手上不知何時多了一束很大的玫瑰花,據她目測,估計有九十九朵。而他另只手上,還有一個紅色的絨線盒子。
喬顏落的心,頓時一緊。
她怔怔的看著他,不知他要做什麼——
周圍的人,有些注意到這邊的舉動了,都笑著朝這邊看過來,還有人起哄的吹了吹口哨。
喬顏落面色發燙,她抓起包,想要快點離開,但蕭逸辰動快一步的抓住了她的小手。
她心裡其實已經意識到他要做什麼了。
她靠近他,慌亂的在他耳邊道,「就算要作戲,你也不必這樣!」
蕭逸辰目光複雜的看著他,突然,他單膝跪地,聲音低沉而磁性的道,「老婆,我知道自己以前太混帳,犯了很多不可饒恕的錯誤,但我現在真心知錯了,我請求你,再給我一次恕罪和愛你的機會,我保證,以後不會再讓你傷心了!」他說話時,將鮮花和戒指盒捧到她跟前,英俊的臉上,帶著認真和濃情。
喬顏落被他的舉動,嚇傻了。
她的眸光,禁不住朝最裡面那桌的凌司夜看去。
由於她站著,正好可以看到他的神情舉止,他面色淡淡的,正在和身邊的男人交談,唇角微彎著,一副優雅自若的樣子,彷彿壓根就沒有注意到這邊的動靜。
周圍的人,開始起哄,「再給他一次改自過新的機會吧!」
「男人在外逢場作戲很正常,只要他心在你這裡,就原諒他吧!」
「他這麼有心的請求你原諒,再給他一次機會,夫妻床頭吵床尾就和了,更何況他是真心請求你原諒的。

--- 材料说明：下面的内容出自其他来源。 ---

-- ==== Sys2Proof/WellFormed.lean ====
section
/-! DEFINITION. Well-formedness. A command word is legal by three checks (30_encoding.md R92, R99); a term of `Instr`
holds nothing but a family, so every term is well formed. -/

namespace Sys2Proof

/-- RSV, bits 31..9, is 0 (30_encoding.md R91, R92). -/
def reservedBitsZero (c : W32) : Bool := c.extractLsb' 9 23 == 0#23

/-- OPC, bits 7..0, is an opcode of 30_encoding.md R93. -/
def opcodeDefined (c : W32) : Bool :=
  [0x00#8, 0x01#8, 0x02#8, 0x03#8, 0x04#8, 0x05#8, 0x06#8, 0x0F#8].contains (c.extractLsb' 0 8)

/-- FAM, bit 8, is 0 where the FAM column of 30_encoding.md R93 says "must be 0". -/
def familyAllowed (c : W32) : Bool :=
  !([0x00#8, 0x01#8, 0x02#8, 0x0F#8].contains (c.extractLsb' 0 8)) || !(c.getLsbD 8)

/-- Legal(c) of 43_control.md R191: the three checks of 30_encoding.md R92. -/
def legalWord (c : W32) : Bool := reservedBitsZero c && opcodeDefined c && familyAllowed c

/-- Every term is well formed: the combinations R99 makes illegal (a set reserved bit, an undefined opcode, FAM = 1 on
a command without family) are words that no term of `Instr` stands for. -/
def Instr.wf : Instr → Bool
  | .nop => true
  | .seedClear => true
  | .seedPush => true
  | .seedApply _ => true
  | .nextWord _ => true
  | .nextBounded _ => true
  | .nextBoundedPair _ => true
  | .softReset => true

end Sys2Proof
end

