/-- 43_control.md R191: the engine step, for PENDING empty, RESEED, an illegal word and the word of each command; the
command uses the latched operands; PENDING and BUSY are cleared at the end; and it happens after finitely many host
accesses: with supported accesses and engine turns only, a pending operation has completed after at most one step per
event and one more. That the events are a list in the state is the model's own choice (log entry 1). -/
def Obligations.EngineStepRunsThePendingOperation : Prop :=
  (∀ s : State, s.pending = .empty → engineStep s = .next s) ∧
  (∀ s : State, s.pending = .reseed →
    engineStep s = .next { s with
      units := { sr := seedSR [0#64], tf := seedTF [0#64] }, pending := .empty, busy := false }) ∧
  (∀ (s : State) (l : Latch), s.pending = .command l → IllegalWord l.word →
    engineStep s = .next { s with lastDraws := 0#21, err := true, errCode := 1#4, pending := .empty, busy := false }) ∧
  (∀ (s : State) (l : Latch) (i : Instr), s.pending = .command l → l.word = encode i →
    State.operands { s with lastDraws := 0#21 } = l ∧
    ∃ t, exec i { s with lastDraws := 0#21 } = .next t ∧
      engineStep s = .next { t with pending := .empty, busy := false }) ∧
  (∀ s : State, s.rstN = true → s.pending ≠ .empty →
    (∀ e ∈ s.inputs, e = .engineTurn ∨ ∃ off write x, off ∈ registerOffsets ∧ e = .access (wordAccess off write x)) →
    ∃ k t, k ≤ s.inputs.length + 1 ∧ Host.Core.run Sys2Proof.core k s = .next t ∧ t.pending = .empty ∧ t.busy = false)

/-- 43_control.md section 1: where the next thing to happen is the engine's turn and the latched word decodes to a
command, step is exec of that command, after LASTDRAWS <- 0 and followed by PENDING <- empty; BUSY <- 0; the event is
taken off the list (log entry 1). -/
def Obligations.StepRunsTheDecodedCommand : Prop :=
  ∀ (s : State) (l : Latch) (i : Instr) (rest : List Event), s.rstN = true → s.pending = .command l →
    decode l.word = .ok i →
    (s.inputs = .engineTurn :: rest →
      step s = mapNext (fun t => { t with pending := .empty, busy := false })
        (exec i { s with inputs := rest, lastDraws := 0#21 })) ∧
    (s.inputs = [] →
      step s = mapNext (fun t => { t with pending := .empty, busy := false }) (exec i { s with lastDraws := 0#21 }))
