-- ==== Sys2Proof/Laws/Decode.lean ====
section
/-! SUPPORT. What an accepted command word looks like, and that the byte lanes of a word give the word back. -/

namespace Sys2Proof

/-- An accepted word has its reserved bits 0 and decodes by its opcode. -/
theorem decode_ok {c : W32} {i : Instr} (h : decode c = .ok i) :
    c.extractLsb' 9 23 = 0#23 ∧ decodeOpcode c = .ok i := by
  unfold decode at h
  split at h
  · exact ⟨‹_›, h⟩
  · cases h

/-- A familyless command is accepted exactly with FAM = 0. -/
theorem familyless_ok {c : W32} {i j : Instr} (h : familyless c i = .ok j) : c.getLsbD 8 = false ∧ i = j := by
  unfold familyless at h
  split at h
  · cases h
  · exact ⟨Bool.eq_false_iff.mpr ‹_›, by injection h⟩

/-- The four lanes of a word, put together, are the word (20_memory.md R65). -/
theorem wordOfLanes_lane (c : W32) : wordOfLanes (lane c 0) (lane c 1) (lane c 2) (lane c 3) = c := by
  apply BitVec.eq_of_getLsbD_eq
  intro i hi
  simp only [wordOfLanes, lane, BitVec.getLsbD_append, BitVec.getLsbD_extractLsb']
  have key : ∀ j k : Nat, j < 8 → k + j = i → (decide (j < 8) && c.getLsbD (k + j)) = c.getLsbD i := by
    rintro j k hj rfl
    simp [hj]
  split
  · exact key i 0 (by omega) (by omega)
  split
  · exact key (i - 8) 8 (by omega) (by omega)
  split
  · exact key (i - 8 - 8) 16 (by omega) (by omega)
  · exact key (i - 8 - 8 - 8) 24 (by omega) (by omega)

end Sys2Proof
end

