-- ==== Sys2Proof/Laws/PerInstr.lean ====
section
/-! SUPPORT. Statements about every command as syntax, one lemma per constructor. -/

namespace Sys2Proof.Laws.EncodeLegal

/-- A command's word is legal (30_encoding.md R92). -/
def Statement (i : Instr) : Prop := i.wf = true ∧ legalWord (encode i) = true

theorem nop : Statement .nop := by unfold Statement; decide
theorem seedClear : Statement .seedClear := by unfold Statement; decide
theorem seedPush : Statement .seedPush := by unfold Statement; decide
theorem seedApply (f : Fam) : Statement (.seedApply f) := by unfold Statement; cases f <;> decide
theorem nextWord (f : Fam) : Statement (.nextWord f) := by unfold Statement; cases f <;> decide
theorem nextBounded (f : Fam) : Statement (.nextBounded f) := by unfold Statement; cases f <;> decide
theorem nextBoundedPair (f : Fam) : Statement (.nextBoundedPair f) := by unfold Statement; cases f <;> decide
theorem softReset : Statement .softReset := by unfold Statement; decide

end Sys2Proof.Laws.EncodeLegal
end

」
喬顏落真懷疑那些吃飯的人,是不是蕭逸辰請來的說客。
就在她不知所措時,手機又響了起來。
是爺爺的來電。
她按下接聽鍵,蕭振山蒼桑的聲音傳來,「落落,接受逸辰的心意,我知道你要和逸辰離婚,但暫時為了tk,你先接受,等股票穩定後,你們想怎麼辦就怎麼辦。」
喬顏落不說話,她的視線,有些模糊起來。
「落落,逸辰跟我發了信息,他說凌司夜也在那裡吃飯,你不是答應爺爺要和他斷乾淨嗎?你就當這場戲,是作給他看的,如果你不接受,就代表你違背了誓言。」
喬顏落張了張嘴巴,發不出一絲聲音。爺爺,你為什麼要這樣逼我?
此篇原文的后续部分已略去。